Jacques Parizeau n'aura pas eu droit aux mêmes égards que le hockeyeur Jean Béliveau.

Des agents du SPVM chargés d'assurer un périmètre de sécurité pour les funérailles de l'ex-premier ministre arborent leurs célèbres pantalons kaki, de même qu'une casquette rouge. D'autres ont opté pour le pantalon réglementaire, mais ont conservé la casquette rouge.

Les policiers montréalais avaient pourtant suspendu temporairement leurs moyens de pression et revêtu l'habit réglementaire pour les obsèques de l'ancien numéro 4 du Canadien de Montréal.

«À l'exclusion de tout autre motif, cette décision est basée sur l'hommage que nous devons à l'homme, sa famille et ses admirateurs dans un contexte de funérailles nationales», écrivait alors la Fraternité des policiers et policières de Montréal dans un communiqué de presse.
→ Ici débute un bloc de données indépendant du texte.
-- ==== Sys2Proof/Config.lean ====
section
/-! DEFINITION. What an implementation fixes (the parameters of spec/00_scope.md R5) and the free values of the
model: constants with no body, so that a claim holds whatever they are. -/

namespace Sys2Proof

/-- `SHORT_POLICY` (R5): what `CW_FINALIZE` does when fewer frames were written than declared. -/
inductive ShortPolicy where
  | fail
  | truncate
deriving DecidableEq, Repr

/-- The answer of the sink to one write transaction (R54, R55). -/
inductive Answer where
  | ok
  | fail
deriving DecidableEq, Repr, Inhabited

/-- The four bytes `M0 M1 M2 M3` of the parameter `MAGIC` (R5). -/
structure Magic where
  m0 : Byte
  m1 : Byte
  m2 : Byte
  m3 : Byte
deriving DecidableEq, Repr

/-- The parameters of R5. `cap` and `maxFrames` are naturals up to 0xFFFFFFFF there, so 32-bit words;
`maxRleLen` is at most 0x7F000000 (a part of `Params.wf`). -/
structure Params where
  magic : Magic
  cap : Word
  maxFrames : Word
  shortPolicy : ShortPolicy
  seekable : Bool
  maxRleLen : Word
deriving DecidableEq, Repr

namespace Config

/-! The fixed constants of the format (R6). -/

abbrev headerSize : Nat := 20
abbrev entrySize : Nat := 8
abbrev compressionRle : Byte := 0x01
abbrev segMax : Nat := 128
abbrev runMin : Nat := 3

/-- The largest `MAX_RLE_LEN` (R5, R141). -/
abbrev rleLenLimit : Nat := 0x7F000000

/-! Free values. -/

/-- The sink's answer to transaction number `tx` where the environment has fixed none (R55, U9: "a free
input"). Free value, safe: a claim holds for every answer. -/
opaque sinkAnswer (tx : Nat) : Answer

/-- What address `a` holds after transaction number `tx` drew `fail` (R54: "an unspecified value afterwards
(unwritten or any byte, independently per address)"); `none` is unwritten. Free value, safe. -/
opaque failedCell (tx a : Nat) : Option Byte

/-- `OFF[i]` after reset number `r`, until a `CW_FRAME` writes it (R35: unspecified; U14). Free value, safe. -/
opaque unspecifiedOff (r i : Nat) : Word

/-- `SIZE[i]` after reset number `r`, until a `CW_FRAME` writes it (R35, U14). Free value, safe. -/
opaque unspecifiedSize (r i : Nat) : Word

/-- Which of the values that R62 admits host read number `k`, racing with an operation, sees at address `a` (U12).
Free value, safe. -/
opaque raceChoice (k a : Nat) : Nat

/-- Byte `i` of the parameter `MAGIC` of the machine `State.reset` stands for: OPEN in the spec (R5, D11). -/
opaque openMagic (i : Nat) : Byte

/-- The parameter `MAX_FRAMES` of the machine `State.reset` stands for: OPEN in the spec (R5, D17). -/
opaque openMaxFrames : Word

end Config

/-- The bound R5 puts on the one parameter whose width does not give it. -/
def Params.wf (p : Params) : Bool := p.maxRleLen.toNat ≤ Config.rleLenLimit

end Sys2Proof
end

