-- ==== Sys2Proof/Machine/Dispatch.lean ====
section
/-! DEFINITION. The meaning of each instruction, one arm per constructor. -/

namespace Sys2Proof.Machine

def exec (i : Instr) (s : State) : Host.Outcome State Fault Refusal :=
  match i with
  | .quant r g b => Sys2Proof.Machine.execQuant r g b s
  | .rleEnc v => Sys2Proof.Machine.execRleEnc v s
  | .cwBegin n w h fps => Sys2Proof.Machine.execCwBegin n w h fps s
  | .cwFrame px => Sys2Proof.Machine.execCwFrame px s
  | .cwFinalize => Sys2Proof.Machine.execCwFinalize s
  | .rdreg a => Sys2Proof.Machine.execRdreg a s
  | .illegal op => Sys2Proof.Machine.execIllegal op s
  | .run n c => Sys2Proof.Machine.execRun n c s
  | .lit vs => Sys2Proof.Machine.execLit vs s

end Sys2Proof.Machine
end

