/-- The sink of `s` with the header patched. -/
def headPatched (s : State) : List Host.Cell :=
  if s.k.toNat < s.n.toNat then writeBytes 4 (le32 s.k) (writeBytes 16 (le32 s.idx) s.sink)
  else writeBytes 16 (le32 s.idx) s.sink

theorem headPatches_length (s : State) : (headPatches s).length = if s.k.toNat < s.n.toNat then 2 else 1 := by
  unfold headPatches
  split_ifs <;> rfl

/-- The header, then the entries in order (R68). -/
theorem finalizeWrites_eq (s : State) :
    finalizeWrites s = headPatches s ++ (List.range s.k.toNat).map (entryPatch s) := rfl

/-- In `OPEN`, with no frame missing or under `TRUNCATE`, `CW_FINALIZE` goes on to its patches. -/
theorem runFinalize_patches {s : State} (hp : s.phase = .opened)
    (hall : s.k.toNat < s.n.toNat → s.cfg.shortPolicy = .truncate) : runFinalize s = patchContainer s := by
  have hshort : ¬(s.k.toNat < s.n.toNat ∧ s.cfg.shortPolicy = .fail) := fun ⟨hlt, hfail⟩ => by
    cases hfail.symm.trans (hall hlt)
  exact (if_neg (not_not.2 hp)).trans (if_neg hshort)

/-- With the index offset patched, the rest is the count and the entries. -/
theorem patchContainer_idx_ok {s : State} (h0 : answerAt s 0 = .ok) :
    patchContainer s =
      onOk (patchCount (wrote s [⟨16, le32 s.idx⟩] (writeBytes 16 (le32 s.idx) s.sink))) fun s2 =>
        onOk (patchEntries s2.k.toNat 0 s2) fun s3 => respondOk [] { s3 with phase := .done, finished := true } := by
  rw [patchContainer, sinkWrite_first_ok h0, onOk_of_ok _ rfl]

/-- With the header patched, the rest is the entries. -/
theorem patchContainer_head_ok {s : State} (hok : SinkAnswersOk s (headPatches s).length) :
    patchContainer s =
      onOk (patchEntries s.k.toNat 0 (wrote s (headPatches s) (headPatched s))) fun s3 =>
        respondOk [] { s3 with phase := .done, finished := true } := by
  rw [headPatches_length] at hok
  rw [patchContainer_idx_ok (hok 0 (by split_ifs <;> decide)), headPatches, headPatched]
  by_cases hlt : s.k.toNat < s.n.toNat
  · have hcount : patchCount (wrote s [⟨16, le32 s.idx⟩] (writeBytes 16 (le32 s.idx) s.sink)) = _ :=
      (if_pos hlt).trans (sinkWrite_wrote_ok (hok 1 (by rw [if_pos hlt]; decide)) 4 (le32 s.k) _)
    rw [hcount, if_pos hlt, if_pos hlt, onOk_of_ok _ rfl]
    rfl
  · have hcount : patchCount (wrote s [⟨16, le32 s.idx⟩] (writeBytes 16 (le32 s.idx) s.sink)) = _ := if_neg hlt
    rw [hcount, if_neg hlt, if_neg hlt, onOk_of_ok _ rfl]
    rfl

theorem tableEntry_wrote (s : State) (ws : List Transaction) (m : List Host.Cell) :
    tableEntry (wrote s ws m) = tableEntry s := rfl

theorem entryPatch_wrote (s : State) (ws : List Transaction) (m : List Host.Cell) :
    entryPatch (wrote s ws m) = entryPatch s := rfl

/-- The entries after the transactions `ws`, all answered ok. -/
theorem patchEntries_wrote_ok {s : State} {ws : List Transaction} {c : Nat} (hok : SinkAnswersOk s (ws.length + c))
    (m : List Host.Cell) :
    patchEntries c 0 (wrote s ws m) = (.ok, wrote s (ws ++ (List.range c).map (entryPatch s))
      (writeBytes s.idx.toNat ((List.range c).flatMap (tableEntry s)) m)) := by
  rw [patchEntries_ok c 0 (s := wrote s ws m) fun j hj => (answerAt_wrote ..).trans (hok _ (by omega)),
    ← List.range_eq_range', tableEntry_wrote, entryPatch_wrote]
  simp [wrote]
Le syndicat des policiers montréalais explique n'avoir reçu aucune demande de suspendre les moyens de pression cette fois-ci. «On n'a pas eu de demande qui nous a été acheminée par la Ville de Montréal ou par le SPVM de suspension des moyens de pression vestimentaires», explique le responsable des relations médias de la Fraternité, Martin Desrochers. Le maire de Montréal, Denis Coderre, avait demandé aux policiers de revêtir l'uniforme réglementaire lors des funérailles de Jean Béliveau.

Les policiers montréalais portent le pantalon de camouflage et la casquette rouge pour protester contre la modification de leur régime de retraite en vertu de la loi 15 (anciennement le projet de loi 3). La réforme sera contestée en Cour supérieure.